The experiments show that Parallware provides performance speedups between 2x and 40x on the Titan supercomputer at ORNL.
LAPLACE: Computation of the Laplace transformation using an iterative method.
SAXPY: Vector sum and multiplication operations in simple precision.
DAXPY: Vector sum and multiplication operations in double precision.
SPMV: Sparse matrix-vector multiplication (using CRS format)
ATMUX: Sparse transposed-matrix vector multiplication (using CRS format)
MATVEC: Multiplication of a 2D matrix by a vector.
MANDEL: Computes Mandelbrot fractals.
PI: Approximation of the value of the number pi using the integration method.
PRIME: Sum of prime numbers in a given range (unbalanced computation).
MATMUL: Multiplication of two 2D matrices.
COULOMB: Computes the electric potential generated by a set of charged particles.
Success Story NAS Parallel Benchmarks (NPB)
The NAS Parallel Benchmarks (NPB) are a set of benchmarks targeting performance evaluation of highly parallel supercomputers. They are developed and maintained by the NASA Advanced Supercomputing (NAS) Division (formerly the NASA Numerical Aerodynamic Simulation Program) based at the NASA Ames Research Center. The NPB are valuable in that they are rigorous, offer a wide range of test sizes, and in contrast to other synthetic benchmarks, they simulate computation algorithms that are close to real-life applications. The benchmark NPB EP is an embarrassingly parallel program where two-dimensional statistics are accumulated from a large number of Gaussian pseudo random numbers which are generated using the Marsaglia polar method.
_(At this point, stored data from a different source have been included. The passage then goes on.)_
-- ==== Sys2Proof/Machine/Mount.lean ====
section
/-! DEFINITION. Mount: the seven steps of Table 9-4, each continued at the completion of the array operation it awaits (R54, R131, R156 to R163). It builds the directory and the segment table in their places (log entry 18). -/

namespace Sys2Proof.Machine

/-- Mount presents an operation and awaits it. -/
def State.mountNext (s : State) (m : Mount) (a : MountAwaits) (op : ArrayOp) : State :=
  (s.setProgress (.mounting { m with awaits := a })).presentStore op

/-- The counter value that follows the highest sequence number read, 1 when none was (R10). -/
def seqAfter (top : Nat) : SeqNo := if 4294967295 ≤ top then 0xFFFFFFFF#32 else BitVec.ofNat 32 (top + 1)

/-- The highest sequence number after a body has been read. -/
def topWith (top : Nat) (b : Option Body) : Nat :=
  match b with
  | some b => max top b.seq.toNat
  | none => top

/-- The class of a segment; a segment not classed yet counts as DAMAGED. -/
def Mount.classOf (m : Mount) (g : Seg) : SegClass := (m.classes[g.val]?).getD .damaged

/-! ## Step 7: handover (R159, R163) -/

/-- The entries mount keeps: all when at most 4,095 are not the configuration entry, else every permanent key and of the others the lowest keys (R163). -/
def limitDir (d : List Entry) : List Entry :=
  if masterCount d ≤ Config.masterEntries then d
  else
    let kept := Config.masterEntries - (d.filter (fun e => isPermanent e.key)).length
    let ordinary := (d.filter (fun e => !isPermanent e.key && e.key != Config.configKey)).take kept
    d.filter (fun e => e.key == Config.configKey || isPermanent e.key || ordinary.any (fun o => o.key == e.key))

/-- The cell counts of a segment against a directory: live cells are those an entry names, free cells the front's, and dead every other (R159). -/
def countRow (d : List Entry) (frontFree : Nat) (g : Seg) (r : SegRow) : SegRow :=
  let live := d.countP (fun e => e.cell.seg == g)
  match r.state with
  | .front => { r with live := live, free := frontFree, dead := 31 - live - frontFree }
  | .full => { r with live := live, free := 0, dead := 31 - live }
  | _ => { r with live := 0, dead := 0, free := 0 }

/-- The segment table with its counts (R159). -/
def State.countTable (s : State) : State :=
  s.setSegs (Vector.ofFn (fun g : Fin 256 => countRow s.engine.dir s.space.frontFree.length g (s.seg g)))

/-- Whether mount ends in DEGRADED: too few usable segments, an unreadable configuration, or keys removed (R163). -/
def State.degradeCause (s : State) (removed : Bool) : Bool :=
  decide (s.usableCount < Config.usableForReady) || s.guard.standing == .unreadable || removed

/-- Step 7: the directory limited, the table handed over with its counts, and the closing state entered; READY evaluates the trigger (R163, R154, R139). -/
def State.mountHandover (s : State) : State :=
  let kept := limitDir s.engine.dir
  let removed := decide (kept.length < s.engine.dir.length)
  let s := ((s.setDir kept).countTable).setProgress .none
  if s.degradeCause removed then s.enterStore .degraded else (s.enterStore .ready).trigger
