/-! ## Frames -/

/-- STATUS READ (R175): its bytes are fixed at the end of the kind byte from the state as it stands, they hold the eight things the rule lists, later bytes read 00h, and it is answered in every state and changes nothing but what the port drives. -/
def Obligations.StatusReadReturnsTheState : Prop :=
  (∀ (s : State) (p : Port) (n : Nat), s.running = true → (s.port p).frame = none → 1 ≤ n →
    exec (.statusRead p (.entire n true)) s = .next (s.ended p (padTo n (0 :: statusBytes s p)))) ∧
  (∀ (s : State) (p : Port) (f : Frame), s.running = true → (s.port p).frame = some f → f.kind = .statusRead → f.record = none →
    exec (.statusRead p .kindByte) s =
      .next (s.setPort p { s.port p with frame := some { f with record := some (statusBytes s p), removable := false } })) ∧
  (∀ (s : State) (p : Port) (f : Frame) (bs : List Byte) (n : Nat), s.running = true → (s.port p).frame = some f →
    f.kind = .statusRead → f.record = some bs → 1 ≤ n →
    exec (.statusRead p (.release n true)) s = .next (s.ended p (padTo n (0 :: bs)))) ∧
  (∀ (s : State) (p : Port), (s.port p).commands.length ≤ 4 → (s.port p).results.length ≤ 4 → (s.port p).events.length ≤ 8 →
    ∃ b1 b2 b3 b4 : Byte, statusBytes s p = [b1, b2, b3, b4] ∧
      b1.toNat / 16 = (storeCode s.store.state).toNat ∧ b1.getLsbD 3 = ((s.port p).state == .resetting) ∧
      b1.toNat % 8 = (slotCode (s.port p).slot).toNat ∧
      b2.toNat = 16 * (s.port p).commands.length + (s.port p).results.length ∧
      b3.toNat = 16 * (s.port p).events.length + (s.port p).enables.toNat ∧
      b4.toNat = (s.port p).flags.toNat) ∧
  (∀ c k, slotCode .none = 0 ∧ slotCode .executing = 1 ∧ slotCode (.parked c k) = 2) ∧
  (storeCode .mounting = 0 ∧ storeCode .unformatted = 1 ∧ storeCode .formatting = 2 ∧ storeCode .ready = 3 ∧ storeCode .degraded = 4) ∧
  (∀ (n : Nat) (bs : List Byte), (padTo n bs).length = n ∧ ∀ i, i < n → (padTo n bs).getD i 0 = bs.getD i 0) ∧
  (∀ (s : State) (p : Port) (out : List Byte), s.ended p out = s.setPort p { s.port p with frame := none, dataOut := out })

/-- A well-formed COMMAND frame at an ACTIVE port queues its command as the newest when the queue holds fewer than 4, and otherwise sets QUEUE_FULL and queues nothing. -/
def Obligations.CommandFrameQueuesItsCommand : Prop :=
  ∀ (s : State) (p : Port) (code tag : Byte) (params : Vector Byte 16) (n : Nat), s.listens p → 19 ≤ n →
    exec (.command p (.entire n true) code tag params) s =
      .next (if (s.port p).commands.length < 4 then
          State.settle (s.setPort p
            { s.port p with dataOut := List.replicate n 0,
                            commands := (s.port p).commands ++ [{ code := code, tag := tag, params := params }] })
        else
          s.setPort p { s.port p with dataOut := List.replicate n 0, flags := (s.port p).flags ||| flagQueueFull })

/-- RESULT READ (R178): the record is fixed at the end of the kind byte, a copy of the oldest result or EMPTY; later bytes read 00h; at the end the oldest result is removed exactly when the record was a result, all 14 bytes were clocked and the frame is not refused; and the removal is followed by the arbiter's look for an eligible port. The record is laid out as Table 11-5 gives it, most significant byte first, with the class codes there and the reason codes of Table 11-6. -/
def Obligations.ResultReadRemovesWhatItReturned : Prop :=
  (∀ (s : State) (p : Port) (f : Frame), s.running = true → (s.port p).frame = some f → f.kind = .resultRead → f.resetting = false →
    f.record = none →
    exec (.resultRead p .kindByte) s =
      .next (s.setPort p { s.port p with
        frame := some (match (s.port p).results with
          | r :: _ => { f with record := some (resultBytes r), removable := true }
          | [] => { f with record := some emptyResultBytes, removable := false }) })) ∧
  (∀ (s : State) (p : Port) (f : Frame) (bs : List Byte) (n : Nat), s.running = true → (s.port p).frame = some f →
    f.kind = .resultRead → f.resetting = false → f.record = some bs → 1 ≤ n →
    exec (.resultRead p (.release n true)) s =
      .next (if f.removable = true ∧ 15 ≤ n then
          State.settle (s.setPort p
            { s.port p with frame := none, dataOut := padTo n (0 :: bs), results := (s.port p).results.tail })
        else s.ended p (padTo n (0 :: bs)))) ∧
  (∀ (s t : State) (p : Port) (n : Nat), exec (.resultRead p (.release n false)) s = .next t →
    (t.port p).results = (s.port p).results) ∧
  (∀ (s : State) (p : Port) (n : Nat), s.listens p → 1 ≤ n →
    exec (.resultRead p (.entire n true)) s =
      .next (match (s.port p).results with
        | r :: rest =>
          if 15 ≤ n then
            State.settle (s.setPort p { s.port p with dataOut := padTo n (0 :: resultBytes r), results := rest })
          else s.ended p (padTo n (0 :: resultBytes r))
        | [] => s.ended p (padTo n (0 :: emptyResultBytes)))) ∧
  (∀ r : Result, (resultBytes r).length = 14) ∧ emptyResultBytes.length = 14 ∧ emptyResultBytes.getD 2 0 = 0xFF ∧
  (∀ i, i ≠ 2 → emptyResultBytes.getD i 0 = 0) ∧
  (∀ r : Result, resultBytes r =
    [r.tag, r.code, (match r.cls with
        | .normal => 0x00
        | .abnormal => 0x01
        | .invalid => 0x02
        | .abandoned => 0x03), r.reason, r.key.extractLsb' 8 8, r.key.extractLsb' 0 8, r.version.extractLsb' 24 8,
      r.version.extractLsb' 16 8, r.version.extractLsb' 8 8, r.version.extractLsb' 0 8, r.count.extractLsb' 8 8, r.count.extractLsb' 0 8,
      r.aux.extractLsb' 8 8, r.aux.extractLsb' 0 8]) ∧
  (reasonCode .done = 0x00 ∧ reasonCode .endOfRecord = 0x01 ∧ reasonCode .bufferEnd = 0x02 ∧ reasonCode .stopByte = 0x03 ∧
    reasonCode .rangeEnd = 0x04 ∧ reasonCode .limit = 0x05 ∧ reasonCode .created = 0x06 ∧ reasonCode .renewed = 0x07) ∧
  (reasonCode .notFormatted = 0x10 ∧ reasonCode .readOnly = 0x11 ∧ reasonCode .guarded = 0x12 ∧ reasonCode .permanent = 0x13 ∧
    reasonCode .claimed = 0x14 ∧ reasonCode .exists_ = 0x15 ∧ reasonCode .versionMismatch = 0x16 ∧ reasonCode .notFound = 0x17 ∧
    reasonCode .beyondEnd = 0x18 ∧ reasonCode .directoryFull = 0x19 ∧ reasonCode .versionExhausted = 0x1A ∧
    reasonCode .programFail = 0x1B ∧ reasonCode .dataCheck = 0x1C ∧ reasonCode .claimBusy = 0x1D ∧ reasonCode .claimFull = 0x1E ∧
    reasonCode .notHolder = 0x1F ∧ reasonCode .watchFull = 0x20 ∧ reasonCode .locked = 0x21 ∧ reasonCode .generationExhausted = 0x22) ∧
  (reasonCode .badKey = 0x30 ∧ reasonCode .badField = 0x31 ∧ reasonCode .badRange = 0x32 ∧ reasonCode .tooLong = 0x33 ∧
    reasonCode .badCommand = 0x34 ∧ reasonCode .stateChanged = 0x40)

/-- EVENT READ (R186): the record is fixed at the end of the kind byte, a copy of the oldest event or EMPTY; later bytes read 00h; at the end the oldest event is removed exactly when the record was an event, all 10 bytes were clocked, the frame is not refused and no offer has merged into that event since the record was fixed. An offer that merges into the oldest event before that, one that merges into another event, and one placed as the newest prevent nothing, and an offer changes no other frame. The record has the layout of the four columns of Table 11-8, with the codes of Table 11-1. -/
def Obligations.EventReadRemovesWhatItReturned : Prop :=
  (∀ (s : State) (p : Port) (f : Frame), s.running = true → (s.port p).frame = some f → f.kind = .eventRead → f.resetting = false →
    f.record = none →
    exec (.eventRead p .kindByte) s =
      .next (s.setPort p { s.port p with
        frame := some (match (s.port p).events with
          | e :: _ => { f with record := some (eventBytes e), removable := true }
          | [] => { f with record := some emptyEventBytes, removable := false }) })) ∧
  (∀ (s : State) (p : Port) (f : Frame) (bs : List Byte) (n : Nat), s.running = true → (s.port p).frame = some f →
    f.kind = .eventRead → f.resetting = false → f.record = some bs → 1 ≤ n →
    exec (.eventRead p (.release n true)) s =
      .next (if f.removable = true ∧ 11 ≤ n ∧ f.merged = false then
          s.setPort p { s.port p with frame := none, dataOut := padTo n (0 :: bs), events := (s.port p).events.tail }
        else s.ended p (padTo n (0 :: bs)))) ∧
  (∀ (s t : State) (p : Port) (n : Nat), exec (.eventRead p (.release n false)) s = .next t →
    (t.port p).events = (s.port p).events) ∧
  (∀ (s : State) (p : Port) (n : Nat), s.listens p → 1 ≤ n →
    exec (.eventRead p (.entire n true)) s =
      .next (match (s.port p).events with
        | e :: rest =>
          if 11 ≤ n then s.setPort p { s.port p with dataOut := padTo n (0 :: eventBytes e), events := rest }
          else s.ended p (padTo n (0 :: eventBytes e))
        | [] => s.ended p (padTo n (0 :: emptyEventBytes)))) ∧
  (∀ (u : PortUnit) (f : Frame) (bs : List Byte) (h e m : Event) (rest : List Event), u.state = .active → u.frame = some f →
    f.kind = .eventRead → f.record = some bs → u.events = h :: rest → h.merge e = some m →
    (u.offer e).frame = some { f with merged := true } ∧ (u.offer e).events = m :: rest) ∧
  (∀ (u : PortUnit) (e h : Event) (rest : List Event), u.events = h :: rest → h.merge e = none →
    (u.offer e).frame = u.frame ∧ (u.offer e).events.head? = some h) ∧
  (∀ (u : PortUnit) (f : Frame) (e : Event), u.frame = some f → f.kind ≠ .eventRead ∨ f.record = none → (u.offer e).frame = some f) ∧
  (∀ e : Event, (eventBytes e).length = 10) ∧ emptyEventBytes = List.replicate 10 0 ∧
  (∀ (k : Key) (t : Triggers) (v : Version) (a : Author), eventBytes (.watchHit k t v a) =
    [0x01, t.setWidth 8, k.extractLsb' 8 8, k.extractLsb' 0 8, v.extractLsb' 24 8, v.extractLsb' 16 8, v.extractLsb' 8 8,
      v.extractLsb' 0 8, authorCode a, 0]) ∧
  (∀ (k : Key) (h : Port) (c : LossCause), eventBytes (.claimLost k h c) =
    [0x02, 0, k.extractLsb' 8 8, k.extractLsb' 0 8, 0, 0, 0, 0, portCode h, (match c with
      | .expired => 0x01
      | .format => 0x02)]) ∧
  (∀ (st : StoreState) (g : Generation), eventBytes (.storeState st g) =
    [0x03, 0, 0xFF, 0xFF, 0, 0, g.extractLsb' 8 8, g.extractLsb' 0 8, 0, storeCode st]) ∧
  (∀ (p : Port) (m : LockMode) (session : Bool) (v : Version), eventBytes (.guardChanged p m session v) =
    [0x04, if session then 1 else 0, 0, 0, v.extractLsb' 24 8, v.extractLsb' 16 8, v.extractLsb' 8 8, v.extractLsb' 0 8, portCode p,
      lockCode m]) ∧
  (portCode .p0 = 0 ∧ portCode .p1 = 1 ∧ portCode .p2 = 2 ∧ portCode .p3 = 3 ∧ (∀ p, authorCode (.port p) = portCode p) ∧
    authorCode .internal = 4 ∧ lockCode .opened = 0 ∧ lockCode .pin = 1 ∧ lockCode .fixed = 2 ∧ storeCode .mounting = 0 ∧
    storeCode .unformatted = 1 ∧ storeCode .formatting = 2 ∧ storeCode .ready = 3 ∧ storeCode .degraded = 4)
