-- ==== Sys2Proof/Laws/State.lean ====
section
/-! SUPPORT. What each setter of State makes of each part of State, so that no proof unfolds a record update; and the four-fold fields. -/

namespace Sys2Proof.Machine

/-! ## Four like things -/

@[simp] theorem Quad.get_set_same {α : Type} (q : Quad α) (p : Port) (x : α) : (q.set p x).get p = x := by
  cases p <;> rfl

@[simp] theorem Quad.get_set_other {α : Type} (q : Quad α) {p r : Port} (x : α) (h : r ≠ p) : (q.set p x).get r = q.get r := by
  cases p <;> cases r <;> first | rfl | exact absurd rfl h

theorem Quad.get_set {α : Type} (q : Quad α) (p r : Port) (x : α) : (q.set p x).get r = if r = p then x else q.get r := by
  cases p <;> cases r <;> rfl

theorem Quad.ext_get {α : Type} {q r : Quad α} (h : ∀ p, q.get p = r.get p) : q = r := by
  obtain ⟨a, b, c, d⟩ := q
  obtain ⟨a', b', c', d'⟩ := r
  have h0 : a = a' := h .p0
  have h1 : b = b' := h .p1
  have h2 : c = c' := h .p2
  have h3 : d = d' := h .p3
  subst h0 h1 h2 h3
  rfl

@[simp] theorem Quad.set_get {α : Type} (q : Quad α) (p : Port) : q.set p (q.get p) = q := by
  cases p <;> rfl

@[simp] theorem Quad.set_set {α : Type} (q : Quad α) (p : Port) (x y : α) : (q.set p x).set p y = q.set p y := by
  cases p <;> rfl

@[simp] theorem mem_allPorts (p : Port) : p ∈ allPorts := by
  cases p <;> decide

/-! ## Setters and the parts they leave or replace -/

/-! ### setPort -/

@[simp] theorem State.setPort_ports (s : State) (p : Port) (u : PortUnit) : (s.setPort p u).ports = s.ports.set p u := rfl
@[simp] theorem State.setPort_engine (s : State) (p : Port) (u : PortUnit) : (s.setPort p u).engine = s.engine := rfl
@[simp] theorem State.setPort_coord (s : State) (p : Port) (u : PortUnit) : (s.setPort p u).coord = s.coord := rfl
@[simp] theorem State.setPort_guard (s : State) (p : Port) (u : PortUnit) : (s.setPort p u).guard = s.guard := rfl
@[simp] theorem State.setPort_space (s : State) (p : Port) (u : PortUnit) : (s.setPort p u).space = s.space := rfl
@[simp] theorem State.setPort_array (s : State) (p : Port) (u : PortUnit) : (s.setPort p u).array = s.array := rfl
@[simp] theorem State.setPort_store (s : State) (p : Port) (u : PortUnit) : (s.setPort p u).store = s.store := rfl
@[simp] theorem State.setPort_pins (s : State) (p : Port) (u : PortUnit) : (s.setPort p u).pins = s.pins := rfl
@[simp] theorem State.setPort_pending (s : State) (p : Port) (u : PortUnit) : (s.setPort p u).pending = s.pending := rfl

@[simp] theorem State.setPort_port (s : State) (p : Port) (u : PortUnit) : (s.setPort p u).port p = u := by
  cases p <;> rfl

@[simp] theorem State.setPort_port_other (s : State) {p r : Port} (u : PortUnit) (h : r ≠ p) : (s.setPort p u).port r = s.port r :=
  Quad.get_set_other _ _ h

@[simp] theorem State.setPort_self (s : State) (p : Port) : s.setPort p (s.port p) = s := by
  simp [State.setPort, State.port]

@[simp] theorem State.setPort_setPort (s : State) (p : Port) (u v : PortUnit) : (s.setPort p u).setPort p v = s.setPort p v := by
  simp [State.setPort]

/-! ### setWork -/

@[simp] theorem State.setWork_ports (s : State) (w : Work) : (s.setWork w).ports = s.ports := rfl
@[simp] theorem State.setWork_engine (s : State) (w : Work) : (s.setWork w).engine = { s.engine with work := w } := rfl
@[simp] theorem State.setWork_coord (s : State) (w : Work) : (s.setWork w).coord = s.coord := rfl
@[simp] theorem State.setWork_guard (s : State) (w : Work) : (s.setWork w).guard = s.guard := rfl
@[simp] theorem State.setWork_space (s : State) (w : Work) : (s.setWork w).space = s.space := rfl
@[simp] theorem State.setWork_array (s : State) (w : Work) : (s.setWork w).array = s.array := rfl
@[simp] theorem State.setWork_store (s : State) (w : Work) : (s.setWork w).store = s.store := rfl
@[simp] theorem State.setWork_pins (s : State) (w : Work) : (s.setWork w).pins = s.pins := rfl
@[simp] theorem State.setWork_pending (s : State) (w : Work) : (s.setWork w).pending = s.pending := rfl
@[simp] theorem State.setWork_port (s : State) (w : Work) (r : Port) : (s.setWork w).port r = s.port r := rfl

/-! ### setPointer -/

@[simp] theorem State.setPointer_ports (s : State) (p : Port) : (s.setPointer p).ports = s.ports := rfl
@[simp] theorem State.setPointer_engine (s : State) (p : Port) : (s.setPointer p).engine = { s.engine with pointer := p } := rfl
@[simp] theorem State.setPointer_coord (s : State) (p : Port) : (s.setPointer p).coord = s.coord := rfl
@[simp] theorem State.setPointer_guard (s : State) (p : Port) : (s.setPointer p).guard = s.guard := rfl
@[simp] theorem State.setPointer_space (s : State) (p : Port) : (s.setPointer p).space = s.space := rfl
@[simp] theorem State.setPointer_array (s : State) (p : Port) : (s.setPointer p).array = s.array := rfl
@[simp] theorem State.setPointer_store (s : State) (p : Port) : (s.setPointer p).store = s.store := rfl
@[simp] theorem State.setPointer_pins (s : State) (p : Port) : (s.setPointer p).pins = s.pins := rfl
@[simp] theorem State.setPointer_pending (s : State) (p : Port) : (s.setPointer p).pending = s.pending := rfl
@[simp] theorem State.setPointer_port (s : State) (p : Port) (r : Port) : (s.setPointer p).port r = s.port r := rfl

/-! ### setDir -/

@[simp] theorem State.setDir_ports (s : State) (d : List Entry) : (s.setDir d).ports = s.ports := rfl
@[simp] theorem State.setDir_engine (s : State) (d : List Entry) : (s.setDir d).engine = { s.engine with dir := d } := rfl
@[simp] theorem State.setDir_coord (s : State) (d : List Entry) : (s.setDir d).coord = s.coord := rfl
@[simp] theorem State.setDir_guard (s : State) (d : List Entry) : (s.setDir d).guard = s.guard := rfl
@[simp] theorem State.setDir_space (s : State) (d : List Entry) : (s.setDir d).space = s.space := rfl
@[simp] theorem State.setDir_array (s : State) (d : List Entry) : (s.setDir d).array = s.array := rfl
@[simp] theorem State.setDir_store (s : State) (d : List Entry) : (s.setDir d).store = s.store := rfl
@[simp] theorem State.setDir_pins (s : State) (d : List Entry) : (s.setDir d).pins = s.pins := rfl
@[simp] theorem State.setDir_pending (s : State) (d : List Entry) : (s.setDir d).pending = s.pending := rfl
@[simp] theorem State.setDir_port (s : State) (d : List Entry) (r : Port) : (s.setDir d).port r = s.port r := rfl

/-! ### setMove -/

@[simp] theorem State.setMove_ports (s : State) (m : Option Move) : (s.setMove m).ports = s.ports := rfl
@[simp] theorem State.setMove_engine (s : State) (m : Option Move) : (s.setMove m).engine = { s.engine with move := m } := rfl
@[simp] theorem State.setMove_coord (s : State) (m : Option Move) : (s.setMove m).coord = s.coord := rfl
@[simp] theorem State.setMove_guard (s : State) (m : Option Move) : (s.setMove m).guard = s.guard := rfl
@[simp] theorem State.setMove_space (s : State) (m : Option Move) : (s.setMove m).space = s.space := rfl
@[simp] theorem State.setMove_array (s : State) (m : Option Move) : (s.setMove m).array = s.array := rfl
@[simp] theorem State.setMove_store (s : State) (m : Option Move) : (s.setMove m).store = s.store := rfl
@[simp] theorem State.setMove_pins (s : State) (m : Option Move) : (s.setMove m).pins = s.pins := rfl
@[simp] theorem State.setMove_pending (s : State) (m : Option Move) : (s.setMove m).pending = s.pending := rfl
@[simp] theorem State.setMove_port (s : State) (m : Option Move) (r : Port) : (s.setMove m).port r = s.port r := rfl

/-! ### setSeq -/

@[simp] theorem State.setSeq_ports (s : State) (n : SeqNo) : (s.setSeq n).ports = s.ports := rfl
@[simp] theorem State.setSeq_engine (s : State) (n : SeqNo) : (s.setSeq n).engine = { s.engine with seq := n } := rfl
@[simp] theorem State.setSeq_coord (s : State) (n : SeqNo) : (s.setSeq n).coord = s.coord := rfl
@[simp] theorem State.setSeq_guard (s : State) (n : SeqNo) : (s.setSeq n).guard = s.guard := rfl
@[simp] theorem State.setSeq_space (s : State) (n : SeqNo) : (s.setSeq n).space = s.space := rfl
@[simp] theorem State.setSeq_array (s : State) (n : SeqNo) : (s.setSeq n).array = s.array := rfl
@[simp] theorem State.setSeq_store (s : State) (n : SeqNo) : (s.setSeq n).store = s.store := rfl
@[simp] theorem State.setSeq_pins (s : State) (n : SeqNo) : (s.setSeq n).pins = s.pins := rfl
@[simp] theorem State.setSeq_pending (s : State) (n : SeqNo) : (s.setSeq n).pending = s.pending := rfl
@[simp] theorem State.setSeq_port (s : State) (n : SeqNo) (r : Port) : (s.setSeq n).port r = s.port r := rfl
The extraction of parallelism in the source code of NPB EP is a great technical challenge mainly because it performs irregular computations through subscripted subscripts. In addition, it has complex control flows arising from branches and procedure calls that may potentially lead to unpredictable race-conditions at run-time. NPB provides a reference OpenMP parallel implementation that handles race-conditions in NPB EP through array privatization and array reduction operations. Each thread is provided with a private copy of the array, and computes partial results on its array copy. At the end, the private copies of each thread are reduced into a single array. Parallware supports several parallelization strategies that apply to the source code of NPB EP. In particular, it supports the parallelization strategy used in the OpenMP parallel implementation of NPB EP.